Roughly half (53.3 percent) of subjects who started ipilimumab discontinued treatment due to an adverse event. Among these, investigators determined about half (51 percent) of those events were drug-related. In contrast, only 4.6 percent of 474 patients who received placebo discontinued treatment due to an adverse event.
Investigators determined that treatment with ipilimumab 10mg/kg reduced the risk of the risk of distant metastasis or death by 24 percent. At five years, ipilimumab provided approximately 10 percent higher rates of recurrence-free survival (40.8 vs. 30.3 percent), overall survival (65.4 vs. 54.4 percent), and distant metastasis–free survival (48.3 vs. 38.9 percent), compared to placebo.

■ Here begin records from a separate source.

-- ==== Sys2Proof/Safety.lean ====
section
/-! DEFINITION. What a sound state is, in the terms the statements use. -/

namespace Sys2Proof.Machine

/-- The page DRAM is in its canonical form. -/
def State.dramSound (s : State) : Prop := s.dram.wf = true

/-- The EVENT queue holds at most one record per flag, the record partly read apart (R184, R186). -/
def State.queueSound (s : State) : Prop := (s.events.queue.drop (if eventBegun s then 1 else 0)).Nodup

/-- Every flag whose record waits in the EVENT queue, the record partly read apart, is marked reported (R184). -/
def State.queueReported (s : State) : Prop :=
  ∀ f ∈ s.events.queue.drop (if eventBegun s then 1 else 0), (s.events.flags[f]).reported = true

/-- While COVER is low or PFAIL is high, all motor phase outputs and hold lines are low (R112): each channel is in OFF or
FAULT. -/
def State.motorsLow (s : State) : Prop :=
  ∀ ch, ((motorOf ch s).outputs (phaseTable ch s)) = 0 ∧ (motorOf ch s).holdLine = false

/-- The directory holds at most 32 entries and places, and no two entries share a page id (R78). -/
def State.dirSound (s : State) : Prop :=
  s.dir.entries.length + s.dir.places ≤ Config.directoryRoom ∧ (s.dir.entries.map Entry.id).Nodup

/-- The block accounting of R64. -/
def State.blocksSound (s : State) : Prop :=
  freeCount s + (s.dir.entries.map Entry.blockCount).sum + Config.reserveBlocks = nBlocks s

/-- The port takes a record that begins now, in READY (R1, R3). -/
def portOpen (s : State) : Prop := rdy s = true ∧ s.port.inbound = .receiving [] ∧ s.boot.state = .ready

/-- An order's answer joins the reply queue and what follows at once comes about; then the idle timer starts again (R4,
R170). -/
def replied (code : Byte) (body : ReplyBody) (s : State) : State := restartIdle (settle (pushReply kOrder code body s))

/-- The reply queue holds eight entries at most, and has room for the reply of a record begun or held (R1, R4). -/
def State.repliesSound (s : State) : Prop :=
  s.port.replies.length ≤ 8 ∧ ((s.port.inbound.begun || s.port.inbound.isHeld) = true → s.port.replies.length ≤ 7)

/-- No job, no pass, no wait and no pending motor table: nothing to follow but the idle timer and the next grant. -/
structure Quiet (s : State) : Prop where
  scanJob   : s.scanJob = none
  intJob    : s.intJob = none
  prtJob    : s.prtJob = none
  outJob    : s.outJob = none
  printDec  : s.printDec = none
  outDec    : s.outDec = none
  scanTimer : s.scanCd.timer = none
  scanDir   : s.scanCd.dirWait = none
  intTimer  : s.intakeCd.timer = none
  intDir    : s.intakeCd.dirWait = none
  sramp     : s.tables.pending[tSramp] = none
  sphase    : s.tables.pending[tSphase] = none
  pramp     : s.tables.pending[tPramp] = none
  pphase    : s.tables.pending[tPphase] = none

/-- A scan's jam has been found (R122, R123, R125): from `s` the job of `t` stands at its ending decision with reason 3 and
nothing held, channel S in FAULT with cause JAM, the Scan Ring empty with no line in computation and the place released, and
JAM is set, for a flag that was clear with the page given, channel 1 and the reason given. -/
def ScanJammed (page reason : Nat) (s t : State) : Prop :=
  (∃ j : ScanJob, t.scanJob = some j ∧ j.phase = .ending ∧ j.endReason = 3 ∧ j.docHeld = none)
    ∧ t.motS.state = .fault ∧ t.motS.causes.jam = true ∧ t.rings.scan.occ = 0 ∧ t.rings.scanReserved = 0
    ∧ t.front.comp = none ∧ t.dir.places = 0 ∧ (t.events.flags[evJam]).set = true
    ∧ ((s.events.flags[evJam]).set = false →
        (t.events.flags[evJam]).page = page ∧ (t.events.flags[evJam]).chan = 1 ∧ (t.events.flags[evJam]).reason = reason
          ∧ (t.events.flags[evJam]).again = false)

Sentinel lymph node biopsy has been identified as an important tool for melanoma staging when coupled with other factors, such as Breslow thickness. Macroscopic involvement of the nodes is generally a poor prognostic indicator, and previously available therapies, such as IFN-a, were not generally beneficial for such cases. Ipilimumab may represent a treatment option for these patients.

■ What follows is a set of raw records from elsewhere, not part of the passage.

/-- A decoder's burst (R57, R58, R59, R62, R72, R89), the header of its block known from the last read while the read
position stands below its fill, and else read again: from the coder context whose current block it is, or from DRAM. A line
whose last code units, 16 at most, lie at the read position below the fill, its earlier units read in bursts before, is placed
in the ring's tail slot under its number, marked last where it is the last of a page no longer FILLING, and the read position
moves past it. With every unit of good parity the line itself is placed, with the repeat mark where its code was REPEAT in the
output context; where a unit other than the mark has failed parity, in this burst or before, the previous decoded line, or
white, takes its place, PARITY is raised with the page and the context's reason, and the page counts a damaged line. Where the
mark fails parity, the same and the context is out of step. Units that make no line (a bad mark, runs that pass the width or the
run units' number, a REPEAT with no previous line) are replaced and counted in the same way, PARITY only where a unit failed,
and the context is out of step but after a REPEAT. A line that goes on takes all the units of the burst, a failure among them
kept for its end. At the block's fill the successor is entered, its header not yet read, and without one the line's length is
lost. A consuming reader that has come from the page's first block to a successor leaves that block, which joins the free list:
with a line's first unit, the head line being the line read, or, where the line began before, once the line is placed, the head
being the line and the unit behind it. That a block is left for its successor where its fill ends, also below 1020, and that an
ERASING page's last line is marked as a COMPLETE one's, is the model's reading (log entries 25, 31). -/
def Obligations.DecoderBurstsReadLines : Prop :=
  ∀ (lv : Levels) (s : State) (ctx : DecoderCtx) (p : Pass) (r : LineRead) (b next fill : Nat) (e : Entry),
    s.pmc.grant = some { burst := .decode ctx, live := true } → passOf ctx s = some p → p.reading = some r →
    p.block = some b → entryOf p.page s = some e →
    ((p.header = some (next, fill) ∧ p.off < min fill 1020) ∨
      ((∀ n f, p.header = some (n, f) → min f 1020 ≤ p.off) ∧
        ((s.scanCd.block = some b ∧ next = noBlock ∧ fill = s.scanCd.fill)
          ∨ (s.scanCd.block ≠ some b ∧ s.intakeCd.block = some b ∧ next = noBlock ∧ fill = s.intakeCd.fill)
          ∨ (s.scanCd.block ≠ some b ∧ s.intakeCd.block ≠ some b ∧ s.dram.parityAll (blockAddr b) 4 = true
              ∧ s.dram.readAll (blockAddr b) 4 = be16 next ++ be16 fill ∧ next < 65536 ∧ fill < 65536)))) →
      let base : State := { sense lv s with pmc := { s.pmc with grant := none } }
      let units (k : Nat) : List Byte := s.dram.readAll (unitAddr b p.off) k
      let sound (k : Nat) : Bool := s.dram.parityAll (unitAddr b p.off) k
      let n := min 16 (min fill 1020 - p.off)
      let stays : Prop := r.crossed = [] ∨ ∀ rd, e.reader ctx = some rd → rd.consume = false
      let leaves : Prop :=
        r.crossed = [b] ∧ (∃ rd, e.reader ctx = some rd ∧ rd.consume = true) ∧ 1 < e.blockCount ∧ s.noAsk
      let left (t : State) (head off : Nat) : Prop :=
        t.pmc.count = s.pmc.count + 1 ∧ t.pmc.tail = e.first
          ∧ ∃ e', entryOf p.page t = some e' ∧ e'.first = b ∧ e'.blockCount = e.blockCount - 1 ∧ e'.headLine = head
              ∧ e'.headOff = off
      let placed (t : State) (l : Line) (rep lost : Bool) (off : Nat) : Prop :=
        decoderRing ctx t = (decoderRing ctx s).enter
            { dots := l, lineNo := p.linePos, last := decide (e.state ≠ .filling ∧ p.linePos + 1 = e.lineCount),
              rep := rep }
          ∧ passOf ctx t = some { p with linePos := p.linePos + 1, off := off, prev := some l, outOfStep := lost,
                                         header := some (next, fill), reading := none }
          ∧ t.dram = s.dram ∧ t.lines = base.lines ∧ (stays → t.pmc = base.pmc)
      let damaged (t : State) : Prop :=
        ∃ e', entryOf p.page t = some e' ∧ e'.damaged = min 65535 (e.damaged + 1) ∧ e'.lineCount = e.lineCount
      let told (bad : Bool) (t : State) : Prop :=
        t.events = if bad then s.events.raise evParity p.page 0 (match ctx with | .print => 1 | .output => 2) else s.events
      (∀ l k first, r.parse = Parse.mark.feedAll first → r.markParity = false → codeLine p.prev l = first ++ units k →
          0 < k → k ≤ 16 → p.off + k ≤ min fill 1020 → (stays ∨ leaves) →
          (first = [] → s.dram.parityOk (unitAddr b p.off) = true) →
            ∃ t : State, exec (.dramGrantEnd lv) s = .next (settle t)
              ∧ (r.parity = false → sound k = true →
                  told false t ∧ placed t l (decide (ctx = .output ∧ p.prev = some l)) false (p.off + k))
              ∧ ((r.parity = true ∨ sound k = false) →
                  told true t ∧ damaged t ∧ placed t (p.prev.getD whiteLine) false false (p.off + k))
              ∧ (leaves → if first = [] then left t p.linePos 0 else left t (p.linePos + 1) (p.off + k)))
        ∧ (r.parse = .mark → p.off < min fill 1020 → (stays ∨ leaves) → s.dram.parityOk (unitAddr b p.off) = false →
            ∃ t : State, exec (.dramGrantEnd lv) s = .next (settle t) ∧ told true t ∧ damaged t
              ∧ placed t (p.prev.getD whiteLine) false true (p.off + 1) ∧ (leaves → left t p.linePos 0))
        ∧ (∀ k, 0 < k → k ≤ 16 → p.off + k ≤ min fill 1020 → r.markParity = false →
            (r.parse.feedAll (units (k - 1))).ended = false →
            (r.parse.feedAll (units k) = .lost ∨ (r.parse.feedAll (units k) = .done none ∧ p.prev = none)) →
            (r.parse = .mark → s.dram.parityOk (unitAddr b p.off) = true) → (stays ∨ (leaves ∧ r.parse = .mark)) →
              ∃ t : State, exec (.dramGrantEnd lv) s = .next (settle t) ∧ told (r.parity || !sound k) t ∧ damaged t
                ∧ placed t (p.prev.getD whiteLine) false (decide (r.parse.feedAll (units k) = .lost)) (p.off + k)
                ∧ (leaves → left t p.linePos 0))
        ∧ (p.off < min fill 1020 → r.parse.ended = false → (r.parse.feedAll (units n)).ended = false →
            (r.parse = .mark → s.dram.parityOk (unitAddr b p.off) = true) →
              let on (crossed : List Nat) : Pass :=
                { p with off := p.off + n, header := some (next, fill),
                         reading := some { r with parse := r.parse.feedAll (units n), parity := r.parity || !sound n,
                                                  crossed := crossed } }
              ((r.parse ≠ .mark ∨ r.crossed = []) →
                  exec (.dramGrantEnd lv) s = .next (settle (setPass ctx (some (on r.crossed)) base)))
                ∧ (r.parse = .mark → (stays ∨ leaves) →
                    ∃ t : State, exec (.dramGrantEnd lv) s = .next (settle t) ∧ passOf ctx t = some (on [])
                      ∧ t.dram = s.dram ∧ told false t ∧ (stays → t.pmc = base.pmc) ∧ (leaves → left t p.linePos 0)))
        ∧ (min fill 1020 ≤ p.off →
            (next ≠ noBlock → ∃ t : State, exec (.dramGrantEnd lv) s = .next (settle t) ∧ t.dram = s.dram
                ∧ t.events = s.events ∧ t.pmc = base.pmc
                ∧ passOf ctx t = some { p with block := some next, off := 0, header := none,
                                               reading := some { r with crossed := r.crossed ++ [next] } })
              ∧ (next = noBlock →
                  ∃ t : State, exec (.dramGrantEnd lv) s = .next (settle t) ∧ told r.parity t ∧ damaged t
                    ∧ t.pmc = base.pmc ∧ placed t (p.prev.getD whiteLine) false true p.off))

Importantly, newer tools have emerged, such as gene expression profiling (GEP), to assist in melanoma staging. GEP (DecisionDx, Castle Biosciences) uses reverse transcription polymerase chain reaction (RT-PCR) to assess the expression of 31 genes from primary melanoma tumors; findings are considered along with SLNB outcome for each patient. GEP outcome was shown to be a more significant and better predictor of disease-free, distant metastasis-free, and overall survival in univariate and multivariate regression analysis, compared with SLNB.2
Armed with a more accurate staging and improved knowledge of the individual’s risk for developing metastasis or recurrence, dermatologists can better engage in a discussion about the potential benefits of a treatment like ipilimumab, relative to the risks. For individuals with stage III melanoma who can tolerate ipilimumab treatment, there could be a benefit.
Jonathan Wolfe, MD is an Associate Professor of Dermatology at the University of Pennsylvania.

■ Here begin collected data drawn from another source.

-- ==== Sys2Proof/Laws/State.lean ====
section
/-! SUPPORT. One lemma per field per update of State. -/

-- one declaration after the other: run side by side, the proofs of the whole package hold more threads than memory has room for
set_option Elab.async false

namespace Sys2Proof.Machine

/-! ### mapDram -/

@[simp] theorem mapDram_lines (f : Memory → Memory) (s : State) : (mapDram f s).lines = s.lines := rfl
@[simp] theorem mapDram_port (f : Memory → Memory) (s : State) : (mapDram f s).port = s.port := rfl
@[simp] theorem mapDram_tables (f : Memory → Memory) (s : State) : (mapDram f s).tables = s.tables := rfl
@[simp] theorem mapDram_front (f : Memory → Memory) (s : State) : (mapDram f s).front = s.front := rfl
@[simp] theorem mapDram_rings (f : Memory → Memory) (s : State) : (mapDram f s).rings = s.rings := rfl
@[simp] theorem mapDram_scanCd (f : Memory → Memory) (s : State) : (mapDram f s).scanCd = s.scanCd := rfl
@[simp] theorem mapDram_intakeCd (f : Memory → Memory) (s : State) : (mapDram f s).intakeCd = s.intakeCd := rfl
@[simp] theorem mapDram_printDec (f : Memory → Memory) (s : State) : (mapDram f s).printDec = s.printDec := rfl
@[simp] theorem mapDram_outDec (f : Memory → Memory) (s : State) : (mapDram f s).outDec = s.outDec := rfl
@[simp] theorem mapDram_dram (f : Memory → Memory) (s : State) : (mapDram f s).dram = f s.dram := rfl
@[simp] theorem mapDram_pmc (f : Memory → Memory) (s : State) : (mapDram f s).pmc = s.pmc := rfl
@[simp] theorem mapDram_dir (f : Memory → Memory) (s : State) : (mapDram f s).dir = s.dir := rfl
@[simp] theorem mapDram_motS (f : Memory → Memory) (s : State) : (mapDram f s).motS = s.motS := rfl
@[simp] theorem mapDram_motP (f : Memory → Memory) (s : State) : (mapDram f s).motP = s.motP := rfl
@[simp] theorem mapDram_scanJob (f : Memory → Memory) (s : State) : (mapDram f s).scanJob = s.scanJob := rfl
@[simp] theorem mapDram_intJob (f : Memory → Memory) (s : State) : (mapDram f s).intJob = s.intJob := rfl
@[simp] theorem mapDram_prtJob (f : Memory → Memory) (s : State) : (mapDram f s).prtJob = s.prtJob := rfl
@[simp] theorem mapDram_outJob (f : Memory → Memory) (s : State) : (mapDram f s).outJob = s.outJob := rfl
@[simp] theorem mapDram_temp (f : Memory → Memory) (s : State) : (mapDram f s).temp = s.temp := rfl
@[simp] theorem mapDram_power (f : Memory → Memory) (s : State) : (mapDram f s).power = s.power := rfl
@[simp] theorem mapDram_boot (f : Memory → Memory) (s : State) : (mapDram f s).boot = s.boot := rfl
@[simp] theorem mapDram_spill (f : Memory → Memory) (s : State) : (mapDram f s).spill = s.spill := rfl
@[simp] theorem mapDram_diagQ (f : Memory → Memory) (s : State) : (mapDram f s).diagQ = s.diagQ := rfl
@[simp] theorem mapDram_events (f : Memory → Memory) (s : State) : (mapDram f s).events = s.events := rfl
@[simp] theorem mapDram_pending (f : Memory → Memory) (s : State) : (mapDram f s).pending = s.pending := rfl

1. Eggermont AM, Suciu S, Rutkowski P, et al. Long term follow up of the EORTC 18952 trial of adjuvant therapy in resected stage IIB-III cutaneous melanoma patients comparing intermediate doses of interferon-alpha-2b (IFN) with observation: ulceration of primary is key determinant for IFN-sensitivity. Eur J Cancer2016;55:111-121
2. Gerami P, Cook RW, Russell MC, Wilkinson J, Amaria RN, Gonzalez R, Lyle S, Jackson GL, Greisinger AJ, Johnson CE, Oelschlager KM, Stone JF, Maetzold DJ, Ferris LK, Wayne JD, Cooper C, Obregon R, Delman KA, Lawson D. Gene expression profiling for molecular staging of cutaneous melanoma in patients undergoing sentinel lymph node biopsy. J Am Acad Dermatol. 2015 May;72(5):780-5.